Extremen zijn verleidelijk. Ook in de literatuur. Ze brengen de grenzen van wat mogelijk is in zicht en beloven een blik "aan gene zijde". De twintigste-eeuwse literatuur wordt gekenmerkt door een heel scala van pogingen de grenzen van wat literair kan te verleggen. Er zijn twee uitersten. Aan de ene kant leidde het verlangen om bestaande vormen te verlaten tot een haast barokke overvloed, een teveel, redundantie - een goed voorbeeld daarvan is Finnegans wake van James Joyce die in dit boek zijn woorden en zinnen zo vol stopte met verwijzingen en illusies dat het werk ondoordringbaar werd, een raadsel - aan de andere kant wilde men juist zo weinig mogelijk, niets, of althans bijna niets, reductie.
   Paul van Ostayen heeft dit streven misschien wel het mooist onder woorden gebracht in zijn "Gebruiksaanwijzing der lyriek", waarin hij zegt dat geen enkel gedicht rond het fenomeen "vis" hem ooit machtiger zou kunnen zijn dan dit woord "vis" zelf. Een tijdlang bloeide er zelfs een hele (internationale) beweging op deze schrale grond: de concrete poëzie.

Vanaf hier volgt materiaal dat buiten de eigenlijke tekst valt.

-- ==== Sys2Proof/Laws/PerInstr.lean ====
section
/-! SUPPORT. Statements about every command as syntax, one lemma per command: the upper half of a command word is zero
(spec/30_encoding.md R50, R54). -/

namespace Sys2Proof.Laws.ZeroUpperHalf

/-- The word of the command has bits 31:16 zero, when its handle fits. -/
def Statement (i : Instr) : Prop := i.wellFormed = true → zeroField (encode i) = 0

/-- The word of an opcode and a handle that fits. -/
theorem cmdWord_zero {opc h : Nat} (ho : opc < 256) (hh : handleFits h = true) : zeroField (cmdWord opc h) = 0 := by
  have hh : h ≤ 255 := by simpa [handleFits] using hh
  rw [zeroField_eq_zero, cmdWord_toNat ho hh]
  omega

theorem optCreate : Statement .optCreate := fun _ => cmdWord_zero (by norm_num) rfl
theorem optDestroy (h : Nat) : Statement (.optDestroy h) := cmdWord_zero (by norm_num)
theorem optSetq (h : Nat) : Statement (.optSetq h) := cmdWord_zero (by norm_num)
theorem ext1 : Statement .ext1 := fun _ => cmdWord_zero (by norm_num) rfl
theorem ext4 : Statement .ext4 := fun _ => cmdWord_zero (by norm_num) rfl
theorem ldcb : Statement .ldcb := fun _ => cmdWord_zero (by norm_num) rfl
theorem enc (h : Nat) : Statement (.enc h) := cmdWord_zero (by norm_num)
theorem dec (h : Nat) : Statement (.dec h) := cmdWord_zero (by norm_num)
theorem stcb : Statement .stcb := fun _ => cmdWord_zero (by norm_num) rfl
theorem stb1 : Statement .stb1 := fun _ => cmdWord_zero (by norm_num) rfl
theorem stb4 : Statement .stb4 := fun _ => cmdWord_zero (by norm_num) rfl

end Sys2Proof.Laws.ZeroUpperHalf
end

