/-! ### The statements -/

/-- Settles O7: a free slot with none below it is the least one, and the two cases are those of `leastFree`. -/
theorem createTakesTheLeastFreeSlot : Obligations.CreateTakesTheLeastFreeSlot := by
  unfold Obligations.CreateTakesTheLeastFreeSlot
  refine ⟨by decide, fun s => ?_⟩
  rw [exec_optCreate]
  refine ⟨fun k hk hfree hbelow => ?_, execOptCreate_of_full, fun hlen _ => execOptCreate_result_ne_zero hlen⟩
  exact execOptCreate_of_leastFree (leastFree_some_iff.2 ⟨hk, hfree, hbelow⟩)

/-- Settles O8: a live handle's slot is replaced by a free one, any other handle raises ST_ERR_INVALIDPTR. -/
theorem destroyFreesALiveSlot : Obligations.DestroyFreesALiveSlot := by
  unfold Obligations.DestroyFreesALiveSlot
  intro h s
  rw [exec_optDestroy]
  refine ⟨cmdWord_toNat (by decide), fun hl => ?_, fun hl => ?_⟩
  · exact ⟨_, execOptDestroy_of_live hl, rfl, isLive_set_opts (o := ⟨false, 0#32⟩) hl rfl⟩
  · exact ⟨_, (execOptDestroy_of_not_live hl).trans (raiseInvalidPtr_eq h s)⟩

/-- Settles O9: a live handle's slot is replaced by a valid one, any other handle raises ST_ERR_INVALIDPTR. -/
theorem setQualityStoresTheClampedWord : Obligations.SetQualityStoresTheClampedWord := by
  unfold Obligations.SetQualityStoresTheClampedWord
  intro h s
  rw [exec_optSetq]
  refine ⟨cmdWord_toNat (by decide), fun hl => ?_, fun hl => ?_⟩
  · exact ⟨_, execOptSetq_of_live hl, rfl, isLive_set_opts (o := ⟨true, clampQ s.arg⟩) hl rfl⟩
  · exact ⟨_, (execOptSetq_of_not_live hl).trans (raiseInvalidPtr_eq h s)⟩

end Sys2Proof.Machine
end

section
/-! PROOFS. The statements about ENC and the encoder (41_encoder.md R90 to R95): the command, the endpoints, the flat
block, the quantizer and the choice of the mode. -/

namespace Sys2Proof.Machine

open Sys2Proof.Safety

/-! ### ENC (41_encoder.md R90) -/

section
variable {h : Nat} {s : State}

theorem exec_enc (h : Nat) (s : State) : exec (.enc h) s = execEnc h s := rfl

theorem execEnc_of_resolves (hr : h = 0 ∨ isLive h s = true) :
    execEnc h s = .next { s with cb := encodeBlock s.blk, status := 0#32 } := by
  obtain ⟨q, hq⟩ := resolveOptions_some_of hr
  rw [execEnc, hq]
  rfl

theorem execEnc_of_stale (h0 : h ≠ 0) (hl : isLive h s = false) : execEnc h s = raiseInvalidPtr h s := by
  rw [execEnc, (resolveOptions_none_iff h s).2 ⟨h0, hl⟩]

end

/-- Settles O13: a handle that resolves lets the encoder run, a stale one raises ST_ERR_INVALIDPTR. -/
theorem encWritesTheEncodedBlock : Obligations.EncWritesTheEncodedBlock := by
  unfold Obligations.EncWritesTheEncodedBlock
  intro h s
  rw [exec_enc]
  refine ⟨cmdWord_toNat (by decide), execEnc_of_resolves, fun h0 hl => ?_⟩
  exact ⟨_, (execEnc_of_stale h0 hl).trans (raiseInvalidPtr_eq h s)⟩

/-! ### The endpoints (41_encoder.md R91) -/

theorem minSample_eq {s : Block} {lo : Byte} (hlo : IsLeastSample s lo) : minSample s = lo :=
  isLeastSample_unique (minSample_isLeast s) hlo

theorem maxSample_eq {s : Block} {hi : Byte} (hhi : IsGreatestSample s hi) : maxSample s = hi :=
  isGreatestSample_unique (maxSample_isGreatest s) hhi

/-- In each of the encoder's three branches the output packs the two extremes. -/
theorem encodeBlock_packs_extremes (s : Block) :
    ∃ idx, encodeBlock s = packBlock (minSample s) (maxSample s) idx ∨
      encodeBlock s = packBlock (maxSample s) (minSample s) idx := by
  by_cases hflat : minSample s = maxSample s
  · exact ⟨_, .inl (by rw [encodeBlock_flat hflat, ← hflat])⟩
  · rw [encodeBlock_of_ne hflat]
    split
    · exact ⟨_, .inl rfl⟩
    · exact ⟨_, .inr rfl⟩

   Je kunt je afvragen in hoeverre deze extreme uitingsvormen nieuwe vergezichten hebben geopend en of ze niet veeleer de grenzen van wat mogelijk is (voorlopig) hebben vastgesteld. Maar al kun je zeggen dat zowel Joyce als de concrete poëzie schipbreuk heeft geleden, een feit is dat het literaire terrein in de twintigste eeuw, tussen de polen redundantie en reductie, enorm en op een boeiende manier is vergroot.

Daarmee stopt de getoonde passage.